• Exercise requirements: Please read the records below and return each line holding the string "List".

::: Dataset records

-- ==== Sys2Proof/Machine/Queue.lean ====
section
/-!
DEFINITION. Queue state entries (Table 7.6), the state cache (R244), the queue state operations (R241, R242, R247) and placing
transfers into flows (R227, R240, R243).
-/

namespace Sys2Proof.Machine

/-! ### Entry fields (Table 7.6) -/

/-- Ring address. -/
def qBase (v : BitVec 256) : Nat := fld v 0 41 * 128
/-- Entry size in bytes. -/
def qEsize (v : BitVec 256) : Nat := 2 ^ (5 + fld v 41 4)
/-- log2 of the ring depth. -/
def qLog2d (v : BitVec 256) : Nat := fld v 45 5
/-- Ring depth in entries; LOG2D 0 means no ring. -/
def qDepth (v : BitVec 256) : Nat := if qLog2d v = 0 then 0 else 2 ^ qLog2d v
/-- KIND: 0 DESC, 1 SEND, 2 RECV, 3 CMD, 4 TELEM, 5 ERR. -/
def qKind (v : BitVec 256) : Nat := fld v 50 4
/-- EN. -/
def qEn (v : BitVec 256) : Bool := bit v 54
/-- PIN. -/
def qPin (v : BitVec 256) : Bool := bit v 55
/-- ERR. -/
def qErr (v : BitVec 256) : Bool := bit v 56
/-- NOTIFY_EN. -/
def qNotify (v : BitVec 256) : Bool := bit v 57
/-- PROD. -/
def qProd (v : BitVec 256) : Nat := fld v 64 32
/-- CONS. -/
def qCons (v : BitVec 256) : Nat := fld v 96 32
/-- PENDING. -/
def qPending (v : BitVec 256) : Nat := fld v 128 16
/-- NCTR. -/
def qNctr (v : BitVec 256) : Nat := fld v 144 16
/-- PEER_Q. -/
def qPeerQ (v : BitVec 256) : Nat := fld v 160 20
/-- PEER_PKG. -/
def qPeerPkg (v : BitVec 256) : Nat := fld v 180 12
/-- CLASS. -/
def qClass (v : BitVec 256) : Nat := fld v 192 2
/-- CREDIT. -/
def qCredit (v : BitVec 256) : Nat := fld v 194 24
/-- Entries held: PROD − CONS modulo 2^32. -/
def qHeld (v : BitVec 256) : Nat := (qProd v + 2 ^ 32 - qCons v) % 2 ^ 32
/-- Address of ring entry `k` (R239). -/
def qEntryAt (v : BitVec 256) (k : Nat) : Nat := qBase v + k % 2 ^ qLog2d v * qEsize v
/-- PROD moved on by `n`. -/
def qAddProd (v : BitVec 256) (n : Nat) : BitVec 256 := putFld v 64 32 (qProd v + n)
/-- CONS moved on by `n`. -/
def qAddCons (v : BitVec 256) (n : Nat) : BitVec 256 := putFld v 96 32 (qCons v + n)

/-! ### The state table and its cache (R238, R244) -/

/-- The queue engine of die `d`. -/
def State.qe (s : State) (d : Nat) : QEngine := mapGet (fun _ => .reset) s.qes d

/-- Replace the queue engine of die `d`. -/
def State.setQe (s : State) (d : Nat) (q : QEngine) : State := { s with qes := mapSet (fun _ => .reset) s.qes d q }

/-- Is the queue engine function of a die READY? -/
def State.qeUp (s : State) (d : Nat) : Bool := s.dieUp d && s.funcUp (funcId 6 d 0)

/-- Address of a queue's entry in the state table (R238). -/
def State.qstAddr (s : State) (d i : Nat) : Nat := s.getF d fQeCfgQstBase * 2 ^ 23 + 32 * i

/-- A cached entry. -/
def QEngine.line (q : QEngine) (i : Nat) : Option QLine := mapGet (fun _ => none) q.cache i

/-- Put an entry into the cache as the one used last. -/
def QEngine.putLine (q : QEngine) (i : Nat) (v : BitVec 256) (dirty : Bool) : QEngine :=
  { q with cache := mapSet (fun _ => none) q.cache i (some ⟨v, dirty, q.uses⟩), uses := q.uses + 1 }

/-- The cached lines of the set that a queue maps to. -/
def QEngine.setLines (q : QEngine) (i : Nat) : List (Nat × QLine) :=
  q.cache.filterMap (fun (e : Nat × Option QLine) => if e.1 % 1024 = i % 1024 then e.2.map (fun l => (e.1, l)) else none)

/-- The least recently used of the lines that may be evicted. -/
def lruVictim (l : List (Nat × QLine)) : Option (Nat × QLine) :=
  (l.filter (fun e => !qPin e.2.v)).foldl (fun b e => match b with
    | none => some e
    | some x => if e.2.used < x.2.used then some e else some x) none

/-- Write an entry to the state table: a 32 B narrow write (R244). -/
def State.qstWrite (s : State) (d i : Nat) (v : BitVec 256) : State :=
  let a := s.qstAddr d i
  match s.narrowAt (.queueEngine d) a (leBytes v.toNat 32) false with
  | (none, s) => s
  | (some k, s) => s.accessFailed (.queueEngine d) (a / 128) k

/-- Make room for a queue's line: evict the least recently used unpinned line of a full set, writing it back if it changed.
The second result says whether there is room. -/
def State.qEvict (s : State) (d i : Nat) : State × Bool :=
  let ls := (s.qe d).setLines i
  if ls.length < 16 then (s, true)
  else match lruVictim ls with
    | none => (s, false)
    | some (j, l) =>
      let q := s.qe d
      let s := s.setQe d { q with cache := mapErase q.cache j }
      (if l.dirty then (s.qstWrite d j l.v).bump d fQeCacheWbCntCount 1 else s, true)

/-- Read an entry from the state table into the cache. -/
def State.qFill (s : State) (d i : Nat) : Option (BitVec 256) × State :=
  let a := s.qstAddr d i
  match s.memRead (.queueEngine d) (a / 128) with
  | (.ok g _, s) =>
    let v : BitVec 256 := BitVec.ofNat 256 (natBits g.toNat (8 * (a % 128)) 256)
    let r := s.qEvict d i
    (some v, if r.2 then r.1.setQe d ((r.1.qe d).putLine i v false) else r.1)
  | (.err kind, s) => (none, s.accessFailed (.queueEngine d) (a / 128) kind)
  | (.wait, s) => (none, s)

/-- Change a queue's state after an access. -/
def State.qPut (s : State) (d i : Nat) (v : BitVec 256) : State :=
  match (s.qe d).line i with
  | some _ => s.setQe d ((s.qe d).putLine i v true)
  | none => s.qstWrite d i v

/-- A queue's entry as the state table and the cache hold it, read for its own sake. -/
def State.qPeek (s : State) (d i : Nat) : BitVec 256 :=
  match (s.qe d).line i with
  | some l => l.v
  | none => let a := s.qstAddr d i; BitVec.ofNat 256 (natBits (s.mem.view (a / 128)).toNat (8 * (a % 128)) 256)

/-- Entries of a die that carry PIN, in the cache or in the table (R244). -/
def State.pinned (s : State) (d : Nat) : Nat := (span 0 (2 ^ 18)).countP (fun i => qPin (s.qPeek d i))

/-! ### Errors of a queue (R240, R500) -/

/-- Stop a queue on an error: ERR, the CONTAINED record with queue, entry and reason, and during a job the JOB_FATAL record.
(DEDUCED, log entry 28.) -/
def State.queueError (s : State) (d i : Nat) (v : BitVec 256) (entry reason : Nat) : State :=
  let s := s.qPut d i (putFld v 56 1 1)
  let r (c : ErrClass) (unit : Nat) : ErrInfo := ⟨c, 0x0030, unit, d, d * 2 ^ 18 + i, entry, reason, 0⟩
  let job := s.job.running
  let s := s.raise d (r .contained 0x06)
  if job then s.raise d (r .jobFatal 0x0A) else s

/-! ### State operations (R241, R242, R247) -/

/-- Is a doorbell of `n` accepted (R241)? -/
def doorbellOk (v : BitVec 256) (n : Nat) : Bool := qEn v && !qErr v && decide (qPending v + n ≤ 65535)

/-- Is a consumption of `n` entries accepted (R242)? -/
def consOk (v : BitVec 256) (n : Nat) : Bool := decide (qKind v ≥ 2) && decide (n ≤ qHeld v)

/-- A committed view is refused (R247): reserved KIND or field, or LOG2D out of range. -/
def viewBad (v : BitVec 256) : Bool :=
  decide (qKind v ≥ 6) || fld v 58 6 != 0 || fld v 218 38 != 0
    || !(decide (4 ≤ qLog2d v ∧ qLog2d v ≤ 24) || (qLog2d v == 0 && qKind v == 1))

/-- The four words of the QE_QSTATE view. -/
def State.qView (s : State) (d : Nat) : BitVec 256 :=
  (span 0 4).foldl (fun (v : BitVec 256) k => putFld v (64 * k) 64 (s.reg d (oQeQstate + 8 * k)).toNat) 0

/-- Show an entry in the view. -/
def State.setView (s : State) (d : Nat) (v : BitVec 256) : State :=
  (span 0 4).foldl (fun (s : State) k => s.setReg d (oQeQstate + 8 * k) (BitVec.ofNat 64 (fld v (64 * k) 64))) s

/-- Does an operation on this queue wait for a miss? -/
def QEngine.waits (q : QEngine) (i : Nat) : Bool := q.waiting.any (fun o => o.q == i)

/-- Refuse a state operation (R241, R242, R247). -/
def State.refuseQOp (s : State) (d : Nat) (o : QOp) (v : BitVec 256) : State :=
  match o.org with
  | .sy lc st => s.answerSy d lc st (.refused (d * 2 ^ 18 + o.q))
  | .watch => s.queueError d o.q v (qProd v) 4
  | .reg => s.setF d fQeCmdStatRefused 1
  | .unit => s

/-- A state operation has been applied. -/
def State.qOpDone (s : State) (d : Nat) (o : QOp) : State :=
  match o.org with
  | .sy lc st => s.answerSy d lc st .done
  | _ => s

/-- Entries of a RECV queue freed by its consumer wait to be returned as credit (R242). -/
def State.noteFreed (s : State) (d i : Nat) (v : BitVec 256) (n : Nat) : State :=
  if qKind v = 2 then
    let q := s.qe d
    s.setQe d { q with freed := mapSet (fun _ => 0) q.freed i (mapGet (fun _ => 0) q.freed i + n) }
  else s

/-- Apply one state operation to a queue whose state is `v` (R241, R242, R247). -/
def State.qApply (s : State) (d : Nat) (o : QOp) (v : BitVec 256) : State :=
  match o.op with
  | .doorbell n =>
    if doorbellOk v n then (s.qPut d o.q (putFld v 128 16 (qPending v + n))).qOpDone d o else s.refuseQOp d o v
  | .cons n =>
    if consOk v n then ((s.qPut d o.q (qAddCons v n)).noteFreed d o.q v n).qOpDone d o else s.refuseQOp d o v
  | .load => s.setView d v
  | .commit new =>
    if s.anyLive || viewBad new || (qPin new && !qPin v && decide (s.pinned d ≥ 4096)) then s.refuseQOp d o v
    else s.qPut d o.q new
  | .clearErr => if s.anyLive then s.refuseQOp d o v else s.qPut d o.q (putFld v 56 1 0)

/-- Access a queue's state, the entry being cached or filled on a miss (R244); none where the table cannot be read. -/
def State.qLook (s : State) (d i : Nat) : Option (BitVec 256) × State :=
  match (s.qe d).line i with
  | some l => (some l.v, (s.setQe d ((s.qe d).putLine i l.v l.dirty)).bump d fQeCacheHitCntCount 1)
  | none => (s.bump d fQeCacheMissCntCount 1).qFill d i

/-- The state operations of one queue that wait on its miss, applied in arrival order once the entry is there (R244). An entry
that cannot be read refuses them; a watch's doorbell is dropped. -/
def State.qDrain (s : State) (d i : Nat) : State :=
  let q := s.qe d
  let mine := q.waiting.filter (fun o => o.q == i)
  if mine.isEmpty then s
  else
    let s := s.setQe d { q with waiting := q.waiting.filter (fun o => o.q != i) }
    let r := s.qFill d i
    match r.1 with
    | none => (mine.filter (fun o => o.org != .watch)).foldl (fun s o => s.refuseQOp d o 0) r.2
    | some v0 => mine.foldl (fun (s : State) o =>
        match (s.qe d).line i with
        | some l => s.qApply d o l.v
        | none =>
          let z := s.qFill d i
          z.2.qApply d o (z.1.getD v0)) r.2

/-- The die that a state operation comes from. -/
def QOp.from (o : QOp) (d : Nat) : Nat := match o.org with
  | .sy lc _ => lc / 16
  | _ => d

/-- A state operation reaches the queue engine, by the path of R377 (R244): a hit applies it at once; on a miss it waits, with every later operation
on the same queue, for QSTATE_MISS_FILL. -/
def State.qSubmit (s : State) (d : Nat) (o : QOp) : State :=
  if !s.qeUp d || !s.reaches (o.from d) d o.q then (match o.org with
    | .watch => s
    | _ => s.refuseQOp d o 0)
  else
    let q := s.qe d
    match (if q.waits o.q then none else q.line o.q) with
    | some l => ((s.setQe d (q.putLine o.q l.v l.dirty)).bump d fQeCacheHitCntCount 1).qApply d o l.v
    | none => (s.setQe d { q with waiting := q.waiting ++ [o] }).bump d fQeCacheMissCntCount (if q.waits o.q then 0 else 1)

/-- An engine's own access to a queue's state: earlier operations on the queue are applied first (R244 keeps arrival order). None
where the engine is not READY or the table cannot be read. -/
def State.qGet (s : State) (d i : Nat) : Option (BitVec 256) × State :=
  if !s.qeUp d then (none, s) else (s.qDrain d i).qLook d i

/-! ### Flows (R227, R243) -/

/-- A flow. -/
def State.flow (s : State) (q : Nat) : Flow := mapGet (fun _ => .empty) s.flows q

/-- Replace a flow. -/
def State.setFlow (s : State) (q : Nat) (f : Flow) : State := { s with flows := mapSet (fun _ => .empty) s.flows q f }

/-- Is a transfer of this kind reported by a COMPLETION (R265)? -/
def countedKind (k : Nat) : Bool := k == 0 || k == 1 || k == 7

/-- Place an item into a flow. -/
def Flow.place (f : Flow) (i : FlowItem) : Flow :=
  { f with placed := f.placed ++ [i.x], unacked := if countedKind i.x.h.kind then f.unacked ++ [i.org] else f.unacked }

/-- The header of a transfer of flow `q` with queue state `v` (R259). -/
def State.flowHead (s : State) (q : Nat) (v : BitVec 256) (kind : Nat) : XHead :=
  { XHead.zero with kind := kind, plane := mapGet (fun _ => 0) s.planes q, rdie := qPeerQ v / 2 ^ 18, hops := 63, dst := qPeerPkg v, src := s.pkgId, flow := q }

/-- Send an item into a flow: it is placed at once, or waits behind a landing transfer without credit (R243). -/
def State.toFlow (s : State) (q : Nat) (v : BitVec 256) (i : FlowItem) : State :=
  let f := s.flow q
  if !f.held.isEmpty then s.setFlow q { f with held := f.held ++ [i] }
  else if i.need = 0 then s.setFlow q (f.place i)
  else if i.need ≤ qCredit v then (s.setFlow q (f.place i)).qPut (q / 2 ^ 18) (q % 2 ^ 18) (putFld v 194 24 (qCredit v - i.need))
  else s.setFlow q { f with held := [i] }

/-- A flow usable toward a package: an enabled SEND queue whose PEER_PKG is that package (R233, Table 7.5). -/
def State.sendQueue (s : State) (q : Nat) (pkg : Option Nat) : Option (BitVec 256) × State :=
  match s.qGet (q / 2 ^ 18) (q % 2 ^ 18) with
  | (some v, s) => (if qKind v = 1 && qEn v && (match pkg with | some p => qPeerPkg v == p | none => true) then some v else none, s)
  | (none, s) => (none, s)

/-- The default flow of a logical core to a package (R202). -/
def State.defFlow (s : State) (lc pkg : Nat) : Option Nat := mapGet (fun _ => none) s.defFlows (lc * 4096 + pkg)

/-- Cut a run of granules into transfers of at most 64 (R258): sizes. -/
def xferSizes (n : Nat) : List Nat := (span 0 (ceilDiv n 64)).map (fun k => min 64 (n - 64 * k))

/-- Send a WRITE of a run of granules into a flow: transfers of at most 64 granules, ACKREQ on the last (R258, R265). -/
def State.flowWrite (s : State) (q : Nat) (v : BitVec 256) (addr : Nat) (data : List DGran) (org : Nat → XOrigin) : State :=
  let n := ceilDiv data.length 64
  (span 0 n).foldl (fun s k =>
    let part := (data.drop (64 * k)).take 64
    let h := { s.flowHead q v 0 with ackreq := k + 1 == n, ngr := part.length, addr := addr + 8192 * k }
    s.toFlow q v ⟨⟨qClass v, h, part, false⟩, 0, org k⟩) s

end Sys2Proof.Machine
end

::::::

• Exercise output:
def QEngine.setLines (q : QEngine) (i : Nat) : List (Nat × QLine) :=
def lruVictim (l : List (Nat × QLine)) : Option (Nat × QLine) :=
def xferSizes (n : Nat) : List Nat := (span 0 (ceilDiv n 64)).map (fun k => min 64 (n - 64 * k))
def State.flowWrite (s : State) (q : Nat) (v : BitVec 256) (addr : Nat) (data : List DGran) (org : Nat → XOrigin) : State :=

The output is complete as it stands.